Material provided below:

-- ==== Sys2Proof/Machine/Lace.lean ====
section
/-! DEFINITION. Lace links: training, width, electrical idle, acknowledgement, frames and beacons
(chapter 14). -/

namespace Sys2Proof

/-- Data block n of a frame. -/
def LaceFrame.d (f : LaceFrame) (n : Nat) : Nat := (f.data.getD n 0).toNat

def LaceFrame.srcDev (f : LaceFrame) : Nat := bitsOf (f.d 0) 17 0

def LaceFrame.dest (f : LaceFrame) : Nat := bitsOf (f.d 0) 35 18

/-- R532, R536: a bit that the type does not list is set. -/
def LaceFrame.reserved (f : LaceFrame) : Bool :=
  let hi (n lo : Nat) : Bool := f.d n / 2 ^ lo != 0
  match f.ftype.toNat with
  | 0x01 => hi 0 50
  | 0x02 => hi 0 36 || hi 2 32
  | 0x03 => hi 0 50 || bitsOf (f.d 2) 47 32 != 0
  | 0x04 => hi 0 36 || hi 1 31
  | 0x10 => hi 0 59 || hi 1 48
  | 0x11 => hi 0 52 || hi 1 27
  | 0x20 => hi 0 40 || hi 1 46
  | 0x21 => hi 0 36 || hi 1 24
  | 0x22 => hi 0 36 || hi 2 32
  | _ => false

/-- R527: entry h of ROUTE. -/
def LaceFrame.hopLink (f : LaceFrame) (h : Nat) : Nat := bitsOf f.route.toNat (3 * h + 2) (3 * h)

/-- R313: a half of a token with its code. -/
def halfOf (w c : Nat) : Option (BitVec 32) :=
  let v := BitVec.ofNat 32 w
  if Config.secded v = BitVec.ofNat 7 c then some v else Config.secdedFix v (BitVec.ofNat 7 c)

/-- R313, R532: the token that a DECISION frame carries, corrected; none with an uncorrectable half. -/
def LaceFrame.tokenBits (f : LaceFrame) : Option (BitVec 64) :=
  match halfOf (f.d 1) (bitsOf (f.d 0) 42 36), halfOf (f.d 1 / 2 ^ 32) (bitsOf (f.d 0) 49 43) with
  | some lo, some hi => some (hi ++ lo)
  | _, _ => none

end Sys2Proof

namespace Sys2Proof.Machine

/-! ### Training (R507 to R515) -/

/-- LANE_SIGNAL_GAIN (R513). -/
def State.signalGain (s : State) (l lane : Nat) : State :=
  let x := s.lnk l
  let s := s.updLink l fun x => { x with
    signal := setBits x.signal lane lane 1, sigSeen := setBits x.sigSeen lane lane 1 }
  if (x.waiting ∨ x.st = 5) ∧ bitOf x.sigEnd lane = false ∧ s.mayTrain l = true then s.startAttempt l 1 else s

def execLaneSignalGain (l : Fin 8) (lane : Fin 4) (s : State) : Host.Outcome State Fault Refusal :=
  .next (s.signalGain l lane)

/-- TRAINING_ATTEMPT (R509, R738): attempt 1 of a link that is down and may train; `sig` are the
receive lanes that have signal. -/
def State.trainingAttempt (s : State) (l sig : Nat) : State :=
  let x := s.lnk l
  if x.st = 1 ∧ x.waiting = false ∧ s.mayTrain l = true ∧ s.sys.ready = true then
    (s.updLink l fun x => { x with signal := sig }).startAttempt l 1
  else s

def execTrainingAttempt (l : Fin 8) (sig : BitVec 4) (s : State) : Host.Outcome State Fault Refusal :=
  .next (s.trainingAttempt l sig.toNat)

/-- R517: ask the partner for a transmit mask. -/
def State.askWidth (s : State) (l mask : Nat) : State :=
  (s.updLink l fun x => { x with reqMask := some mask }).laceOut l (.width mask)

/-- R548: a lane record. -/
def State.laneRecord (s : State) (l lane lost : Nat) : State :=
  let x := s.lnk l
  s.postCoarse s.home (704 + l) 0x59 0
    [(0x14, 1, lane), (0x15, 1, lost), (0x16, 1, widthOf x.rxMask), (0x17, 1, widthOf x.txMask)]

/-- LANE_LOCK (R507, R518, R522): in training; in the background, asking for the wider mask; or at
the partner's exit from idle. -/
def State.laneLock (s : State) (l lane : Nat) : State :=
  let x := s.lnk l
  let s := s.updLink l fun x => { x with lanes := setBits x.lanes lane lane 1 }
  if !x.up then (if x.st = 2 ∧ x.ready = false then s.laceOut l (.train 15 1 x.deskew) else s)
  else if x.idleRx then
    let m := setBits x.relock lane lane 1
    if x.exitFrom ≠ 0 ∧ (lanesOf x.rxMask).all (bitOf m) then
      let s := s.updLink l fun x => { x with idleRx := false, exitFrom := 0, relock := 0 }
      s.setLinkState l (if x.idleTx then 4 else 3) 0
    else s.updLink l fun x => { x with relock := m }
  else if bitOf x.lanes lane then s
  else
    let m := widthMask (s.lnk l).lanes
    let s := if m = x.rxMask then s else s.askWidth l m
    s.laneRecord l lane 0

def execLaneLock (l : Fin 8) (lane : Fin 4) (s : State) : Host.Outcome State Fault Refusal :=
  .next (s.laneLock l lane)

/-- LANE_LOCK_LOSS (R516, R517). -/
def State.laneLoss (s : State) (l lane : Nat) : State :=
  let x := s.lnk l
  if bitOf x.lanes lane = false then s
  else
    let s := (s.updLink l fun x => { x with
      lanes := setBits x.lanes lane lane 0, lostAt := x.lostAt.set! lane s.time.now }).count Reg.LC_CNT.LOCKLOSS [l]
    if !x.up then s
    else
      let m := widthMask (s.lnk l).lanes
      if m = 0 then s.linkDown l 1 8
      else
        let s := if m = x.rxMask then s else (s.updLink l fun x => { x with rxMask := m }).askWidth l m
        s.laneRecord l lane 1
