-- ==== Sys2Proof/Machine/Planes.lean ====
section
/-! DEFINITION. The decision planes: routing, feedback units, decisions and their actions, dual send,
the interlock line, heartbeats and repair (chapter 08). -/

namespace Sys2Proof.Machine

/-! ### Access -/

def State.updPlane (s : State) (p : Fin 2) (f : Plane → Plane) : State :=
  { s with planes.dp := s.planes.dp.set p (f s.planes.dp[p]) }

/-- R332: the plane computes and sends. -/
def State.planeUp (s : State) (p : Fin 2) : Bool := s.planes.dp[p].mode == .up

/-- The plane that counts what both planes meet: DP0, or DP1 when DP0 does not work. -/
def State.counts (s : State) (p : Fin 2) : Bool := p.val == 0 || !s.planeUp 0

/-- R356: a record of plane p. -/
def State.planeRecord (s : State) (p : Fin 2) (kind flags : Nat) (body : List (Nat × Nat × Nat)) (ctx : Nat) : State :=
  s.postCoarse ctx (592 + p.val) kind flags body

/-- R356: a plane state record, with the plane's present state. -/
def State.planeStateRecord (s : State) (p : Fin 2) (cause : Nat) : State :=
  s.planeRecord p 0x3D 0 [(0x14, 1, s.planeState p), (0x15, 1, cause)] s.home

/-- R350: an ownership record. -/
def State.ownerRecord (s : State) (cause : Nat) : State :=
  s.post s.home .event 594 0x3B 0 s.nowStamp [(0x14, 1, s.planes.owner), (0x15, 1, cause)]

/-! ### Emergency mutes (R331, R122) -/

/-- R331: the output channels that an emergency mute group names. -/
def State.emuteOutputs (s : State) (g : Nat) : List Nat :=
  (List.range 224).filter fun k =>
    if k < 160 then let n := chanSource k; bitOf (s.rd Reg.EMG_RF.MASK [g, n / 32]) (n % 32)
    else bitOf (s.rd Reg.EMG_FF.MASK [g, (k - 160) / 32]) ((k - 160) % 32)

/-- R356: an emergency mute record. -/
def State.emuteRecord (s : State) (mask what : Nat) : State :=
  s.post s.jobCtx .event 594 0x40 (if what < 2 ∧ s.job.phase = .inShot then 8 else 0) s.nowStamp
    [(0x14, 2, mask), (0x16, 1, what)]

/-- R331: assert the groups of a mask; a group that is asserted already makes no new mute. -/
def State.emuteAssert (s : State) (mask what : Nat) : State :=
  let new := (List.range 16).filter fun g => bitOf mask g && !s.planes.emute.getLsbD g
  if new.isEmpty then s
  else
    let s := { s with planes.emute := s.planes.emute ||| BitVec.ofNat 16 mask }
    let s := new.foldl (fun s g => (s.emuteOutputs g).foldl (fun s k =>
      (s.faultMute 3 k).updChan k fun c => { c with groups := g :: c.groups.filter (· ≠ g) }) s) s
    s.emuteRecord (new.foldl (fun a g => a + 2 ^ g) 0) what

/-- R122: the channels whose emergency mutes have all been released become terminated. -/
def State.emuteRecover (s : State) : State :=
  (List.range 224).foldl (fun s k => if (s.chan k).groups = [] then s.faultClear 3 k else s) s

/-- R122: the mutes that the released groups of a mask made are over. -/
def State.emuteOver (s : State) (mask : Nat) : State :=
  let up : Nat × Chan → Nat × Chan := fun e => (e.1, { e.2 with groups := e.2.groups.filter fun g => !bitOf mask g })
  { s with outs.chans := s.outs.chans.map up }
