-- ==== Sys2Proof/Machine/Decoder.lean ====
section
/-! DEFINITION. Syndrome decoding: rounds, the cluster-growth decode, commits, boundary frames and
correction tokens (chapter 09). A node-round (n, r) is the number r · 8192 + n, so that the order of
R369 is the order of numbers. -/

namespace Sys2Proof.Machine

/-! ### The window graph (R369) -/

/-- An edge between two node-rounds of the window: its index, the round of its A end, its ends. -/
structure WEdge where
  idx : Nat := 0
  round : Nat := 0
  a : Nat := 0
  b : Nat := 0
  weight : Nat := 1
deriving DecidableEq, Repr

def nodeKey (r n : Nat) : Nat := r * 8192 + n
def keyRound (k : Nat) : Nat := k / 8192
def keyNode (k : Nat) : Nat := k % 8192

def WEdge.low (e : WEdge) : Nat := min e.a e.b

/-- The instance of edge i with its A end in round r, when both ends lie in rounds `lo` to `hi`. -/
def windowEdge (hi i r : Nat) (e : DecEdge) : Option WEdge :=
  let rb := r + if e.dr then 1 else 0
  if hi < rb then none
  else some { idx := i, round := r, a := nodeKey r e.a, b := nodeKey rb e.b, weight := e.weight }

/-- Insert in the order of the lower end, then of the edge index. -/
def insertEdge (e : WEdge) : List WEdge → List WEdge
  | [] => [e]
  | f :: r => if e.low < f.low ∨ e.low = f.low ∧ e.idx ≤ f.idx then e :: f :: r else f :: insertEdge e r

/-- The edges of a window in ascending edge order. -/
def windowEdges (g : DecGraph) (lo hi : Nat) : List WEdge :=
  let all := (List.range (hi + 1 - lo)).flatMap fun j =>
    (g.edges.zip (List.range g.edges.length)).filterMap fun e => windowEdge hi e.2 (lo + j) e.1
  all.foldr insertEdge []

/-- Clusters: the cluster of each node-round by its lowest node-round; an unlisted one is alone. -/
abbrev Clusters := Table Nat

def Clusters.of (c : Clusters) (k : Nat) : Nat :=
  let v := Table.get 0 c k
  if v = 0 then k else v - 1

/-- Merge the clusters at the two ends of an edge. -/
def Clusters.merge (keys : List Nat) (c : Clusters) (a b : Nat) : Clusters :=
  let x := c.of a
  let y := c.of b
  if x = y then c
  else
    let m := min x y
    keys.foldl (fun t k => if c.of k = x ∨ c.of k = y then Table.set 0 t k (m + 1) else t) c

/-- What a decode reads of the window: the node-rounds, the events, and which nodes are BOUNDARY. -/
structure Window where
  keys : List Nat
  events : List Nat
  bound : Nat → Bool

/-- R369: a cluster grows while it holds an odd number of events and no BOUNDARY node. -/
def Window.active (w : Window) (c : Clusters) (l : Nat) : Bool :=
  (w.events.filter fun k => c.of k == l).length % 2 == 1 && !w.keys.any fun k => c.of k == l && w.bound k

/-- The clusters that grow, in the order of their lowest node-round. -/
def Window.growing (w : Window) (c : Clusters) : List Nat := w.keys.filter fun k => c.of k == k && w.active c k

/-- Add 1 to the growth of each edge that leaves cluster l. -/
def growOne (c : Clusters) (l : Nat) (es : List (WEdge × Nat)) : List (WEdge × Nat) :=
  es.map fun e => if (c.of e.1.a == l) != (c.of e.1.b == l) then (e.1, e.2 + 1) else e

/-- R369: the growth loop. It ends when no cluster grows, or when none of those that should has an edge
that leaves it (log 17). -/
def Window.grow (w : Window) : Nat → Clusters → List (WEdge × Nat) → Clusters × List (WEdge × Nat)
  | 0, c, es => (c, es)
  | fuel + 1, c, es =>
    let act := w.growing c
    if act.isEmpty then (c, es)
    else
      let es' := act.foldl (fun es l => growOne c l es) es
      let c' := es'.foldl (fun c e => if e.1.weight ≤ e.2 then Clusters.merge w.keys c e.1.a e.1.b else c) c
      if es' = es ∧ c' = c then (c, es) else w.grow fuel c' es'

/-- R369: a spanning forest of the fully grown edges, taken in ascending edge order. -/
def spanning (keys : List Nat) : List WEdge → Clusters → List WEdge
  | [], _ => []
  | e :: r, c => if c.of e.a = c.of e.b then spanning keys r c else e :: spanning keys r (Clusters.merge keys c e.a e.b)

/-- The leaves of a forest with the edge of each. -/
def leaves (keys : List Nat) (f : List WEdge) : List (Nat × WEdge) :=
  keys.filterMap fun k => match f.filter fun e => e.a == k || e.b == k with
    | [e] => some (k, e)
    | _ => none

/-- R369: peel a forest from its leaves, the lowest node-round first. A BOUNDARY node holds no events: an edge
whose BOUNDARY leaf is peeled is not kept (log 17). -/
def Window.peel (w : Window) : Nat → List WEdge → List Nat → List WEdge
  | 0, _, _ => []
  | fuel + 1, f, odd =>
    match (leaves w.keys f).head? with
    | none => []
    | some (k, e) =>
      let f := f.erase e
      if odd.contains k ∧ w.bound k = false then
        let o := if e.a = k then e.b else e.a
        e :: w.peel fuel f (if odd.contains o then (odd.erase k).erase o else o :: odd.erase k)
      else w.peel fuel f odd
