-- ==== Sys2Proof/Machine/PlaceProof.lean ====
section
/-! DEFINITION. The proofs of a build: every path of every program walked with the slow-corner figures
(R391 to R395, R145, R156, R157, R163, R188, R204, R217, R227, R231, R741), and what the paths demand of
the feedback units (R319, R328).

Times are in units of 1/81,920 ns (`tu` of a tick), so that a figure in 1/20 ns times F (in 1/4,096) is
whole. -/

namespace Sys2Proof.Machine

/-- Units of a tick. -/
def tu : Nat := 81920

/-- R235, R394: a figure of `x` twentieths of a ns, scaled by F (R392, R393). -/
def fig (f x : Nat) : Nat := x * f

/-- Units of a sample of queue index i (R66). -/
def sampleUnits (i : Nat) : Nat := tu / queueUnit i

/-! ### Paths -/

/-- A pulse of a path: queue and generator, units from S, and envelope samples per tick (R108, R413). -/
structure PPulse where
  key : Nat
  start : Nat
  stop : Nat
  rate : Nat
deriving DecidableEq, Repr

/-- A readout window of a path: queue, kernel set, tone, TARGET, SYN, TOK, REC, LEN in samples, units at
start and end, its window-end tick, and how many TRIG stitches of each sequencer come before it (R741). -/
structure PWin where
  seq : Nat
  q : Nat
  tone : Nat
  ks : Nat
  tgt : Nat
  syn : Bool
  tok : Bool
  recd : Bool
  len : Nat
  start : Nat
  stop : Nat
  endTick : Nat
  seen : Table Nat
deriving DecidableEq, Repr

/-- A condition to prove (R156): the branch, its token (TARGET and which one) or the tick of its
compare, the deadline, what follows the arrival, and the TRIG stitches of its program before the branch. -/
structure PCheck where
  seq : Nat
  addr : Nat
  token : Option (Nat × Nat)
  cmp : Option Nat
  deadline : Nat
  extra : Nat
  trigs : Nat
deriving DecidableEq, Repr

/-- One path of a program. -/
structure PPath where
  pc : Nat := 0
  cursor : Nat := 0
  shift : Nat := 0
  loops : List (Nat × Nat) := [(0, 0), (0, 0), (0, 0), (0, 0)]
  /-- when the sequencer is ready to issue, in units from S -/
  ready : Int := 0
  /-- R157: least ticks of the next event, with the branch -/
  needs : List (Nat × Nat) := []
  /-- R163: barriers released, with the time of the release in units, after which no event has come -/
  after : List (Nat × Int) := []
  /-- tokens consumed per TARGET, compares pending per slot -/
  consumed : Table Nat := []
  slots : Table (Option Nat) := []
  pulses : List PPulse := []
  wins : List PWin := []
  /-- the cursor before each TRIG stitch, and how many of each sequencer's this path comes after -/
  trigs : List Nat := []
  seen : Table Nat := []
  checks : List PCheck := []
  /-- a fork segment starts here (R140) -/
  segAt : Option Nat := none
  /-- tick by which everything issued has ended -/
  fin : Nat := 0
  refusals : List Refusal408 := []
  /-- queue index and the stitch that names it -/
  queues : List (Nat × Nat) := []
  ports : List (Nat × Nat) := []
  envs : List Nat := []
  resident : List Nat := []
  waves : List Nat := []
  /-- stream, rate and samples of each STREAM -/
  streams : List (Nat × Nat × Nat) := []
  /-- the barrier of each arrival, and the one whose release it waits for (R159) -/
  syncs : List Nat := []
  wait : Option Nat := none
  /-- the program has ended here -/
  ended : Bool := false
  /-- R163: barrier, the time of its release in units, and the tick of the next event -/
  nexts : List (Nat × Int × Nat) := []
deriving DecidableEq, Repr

End of Material provided.

# Problem requirements
What do the lines above say from the one containing "def growOne (c" down to the one containing "taken in ascending edge order. -/"? Return them exactly, both end lines included, and only them.

# Solution for this task
def growOne (c : Clusters) (l : Nat) (es : List (WEdge × Nat)) : List (WEdge × Nat) :=
  es.map fun e => if (c.of e.1.a == l) != (c.of e.1.b == l) then (e.1, e.2 + 1) else e

/-- R369: the growth loop. It ends when no cluster grows, or when none of those that should has an edge
that leaves it (log 17). -/
def Window.grow (w : Window) : Nat → Clusters → List (WEdge × Nat) → Clusters × List (WEdge × Nat)
  | 0, c, es => (c, es)
  | fuel + 1, c, es =>
    let act := w.growing c
    if act.isEmpty then (c, es)
    else
      let es' := act.foldl (fun es l => growOne c l es) es
      let c' := es'.foldl (fun c e => if e.1.weight ≤ e.2 then Clusters.merge w.keys c e.1.a e.1.b else c) c
      if es' = es ∧ c' = c then (c, es) else w.grow fuel c' es'

/-- R369: a spanning forest of the fully grown edges, taken in ascending edge order. -/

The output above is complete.